Stored data entries:

########

-- ==== Sys2Proof/Laws/KeptLinks.lean ====
section
/-!
SUPPORT. Laws/KeptLinks.lean: the operations of Machine/Links.lean change neither the queue nor the canonical forms.
-/
namespace Sys2Proof.Machine

set_option Elab.async false
set_option linter.all false

variable {E : Comp → Prop} {s0 : State}

theorem State.mapPort_kept (s : State) (p : Nat) (f : Port → Port) (h0 : Kept E s0 s) (e_ports : E .ports := by assumption) : Kept E s0 (State.mapPort s p f) := by
  delta State.mapPort
  repeat' (first
    | (with_reducible first | assumption | apply State.setPort_kept)
    | dsimp only)

theorem State.sendBare_kept (s : State) (p ftype dgr : Nat) (h0 : Kept E s0 s) (e_out : E .out := by assumption) (e_ports : E .ports := by assumption) : Kept E s0 (State.sendBare s p ftype dgr) := by
  delta State.sendBare
  repeat' (first
    | (with_reducible first | assumption | apply State.emit_kept | apply State.setPort_kept)
    | (extract_lets +onlyGivenNames z
       first
         | (refine (show Kept E s0 z → _ from fun hz => ?_) ?_; clear_value z; rotate_left; dsimp only [z]; rotate_left)
         | clear_value z)
    | dsimp only)

theorem State.stampProbe_kept (s : State) (p : Nat) (kind : Option Nat) (h0 : Kept E s0 s) (e_arch : E .arch := by assumption) : Kept E s0 (State.stampProbe s p kind) := by
  delta State.stampProbe
  repeat' (first
    | (with_reducible first | assumption | apply kept_ite)
    | simp only [kept_arch e_arch]
    | split
    | dsimp only)

theorem State.pump_kept (s : State) (p : Nat) (fuel : Nat) (h0 : Kept E s0 s) (e_arch : E .arch := by assumption) (e_out : E .out := by assumption) (e_ports : E .ports := by assumption) : Kept E s0 (State.pump s p fuel) := by
  induction fuel generalizing s with
  | zero => exact h0
  | succ n ih =>
    unfold State.pump
    repeat' (first
      | (with_reducible first | assumption | apply ih | apply State.emit_kept | apply State.setPort_kept | apply State.stampProbe_kept | apply kept_ite)
      | (extract_lets +onlyGivenNames z
         first
           | (refine (show Kept E s0 z → _ from fun hz => ?_) ?_; clear_value z; rotate_left; dsimp only [z]; rotate_left)
           | clear_value z)
      | split
      | dsimp only)

theorem State.serve_kept (s : State) (p : Nat) (h0 : Kept E s0 s) (e_arch : E .arch := by assumption) (e_out : E .out := by assumption) (e_ports : E .ports := by assumption) : Kept E s0 (State.serve s p) := by
  delta State.serve
  repeat' (first
    | (with_reducible first | assumption | apply State.pump_kept | apply State.sendBare_kept | apply kept_ite)
    | split
    | dsimp only)

theorem State.sendSb_kept (s : State) (p kind body : Nat) (h0 : Kept E s0 s) (e_arch : E .arch := by assumption) (e_out : E .out := by assumption) (e_ports : E .ports := by assumption) : Kept E s0 (State.sendSb s p kind body) := by
  delta State.sendSb
  repeat' (first
    | (refine fun _ => ?_)
    | (with_reducible first | assumption | apply State.mapPort_kept | apply State.serve_kept | apply kept_ite)
    | split
    | dsimp only)

theorem State.forwardSb_kept (s : State) (p m : Nat) (h0 : Kept E s0 s) (e_arch : E .arch := by assumption) (e_out : E .out := by assumption) (e_ports : E .ports := by assumption) : Kept E s0 (State.forwardSb s p m) := by
  delta State.forwardSb
  repeat' (first
    | (refine fun _ => ?_)
    | (with_reducible first | assumption | apply State.mapPort_kept | apply State.serve_kept | apply kept_ite)
    | (extract_lets +onlyGivenNames z
       first
         | (refine (show Kept E s0 z → _ from fun hz => ?_) ?_; clear_value z; rotate_left; dsimp only [z]; rotate_left)
         | clear_value z)
    | split
    | dsimp only)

########

What the task requires: Above are the records; please copy exactly their first line and each line after it through the line containing "State.stampProbe_kept | apply kept_ite)", and no line after that.

Expected answer:
-- ==== Sys2Proof/Laws/KeptLinks.lean ====
section
/-!
SUPPORT. Laws/KeptLinks.lean: the operations of Machine/Links.lean change neither the queue nor the canonical forms.
-/
namespace Sys2Proof.Machine

set_option Elab.async false
set_option linter.all false

variable {E : Comp → Prop} {s0 : State}

theorem State.mapPort_kept (s : State) (p : Nat) (f : Port → Port) (h0 : Kept E s0 s) (e_ports : E .ports := by assumption) : Kept E s0 (State.mapPort s p f) := by
  delta State.mapPort
  repeat' (first
    | (with_reducible first | assumption | apply State.setPort_kept)
    | dsimp only)

theorem State.sendBare_kept (s : State) (p ftype dgr : Nat) (h0 : Kept E s0 s) (e_out : E .out := by assumption) (e_ports : E .ports := by assumption) : Kept E s0 (State.sendBare s p ftype dgr) := by
  delta State.sendBare
  repeat' (first
    | (with_reducible first | assumption | apply State.emit_kept | apply State.setPort_kept)
    | (extract_lets +onlyGivenNames z
       first
         | (refine (show Kept E s0 z → _ from fun hz => ?_) ?_; clear_value z; rotate_left; dsimp only [z]; rotate_left)
         | clear_value z)
    | dsimp only)

theorem State.stampProbe_kept (s : State) (p : Nat) (kind : Option Nat) (h0 : Kept E s0 s) (e_arch : E .arch := by assumption) : Kept E s0 (State.stampProbe s p kind) := by
  delta State.stampProbe
  repeat' (first
    | (with_reducible first | assumption | apply kept_ite)
    | simp only [kept_arch e_arch]
    | split
    | dsimp only)

theorem State.pump_kept (s : State) (p : Nat) (fuel : Nat) (h0 : Kept E s0 s) (e_arch : E .arch := by assumption) (e_out : E .out := by assumption) (e_ports : E .ports := by assumption) : Kept E s0 (State.pump s p fuel) := by
  induction fuel generalizing s with
  | zero => exact h0
  | succ n ih =>
    unfold State.pump
    repeat' (first
      | (with_reducible first | assumption | apply ih | apply State.emit_kept | apply State.setPort_kept | apply State.stampProbe_kept | apply kept_ite)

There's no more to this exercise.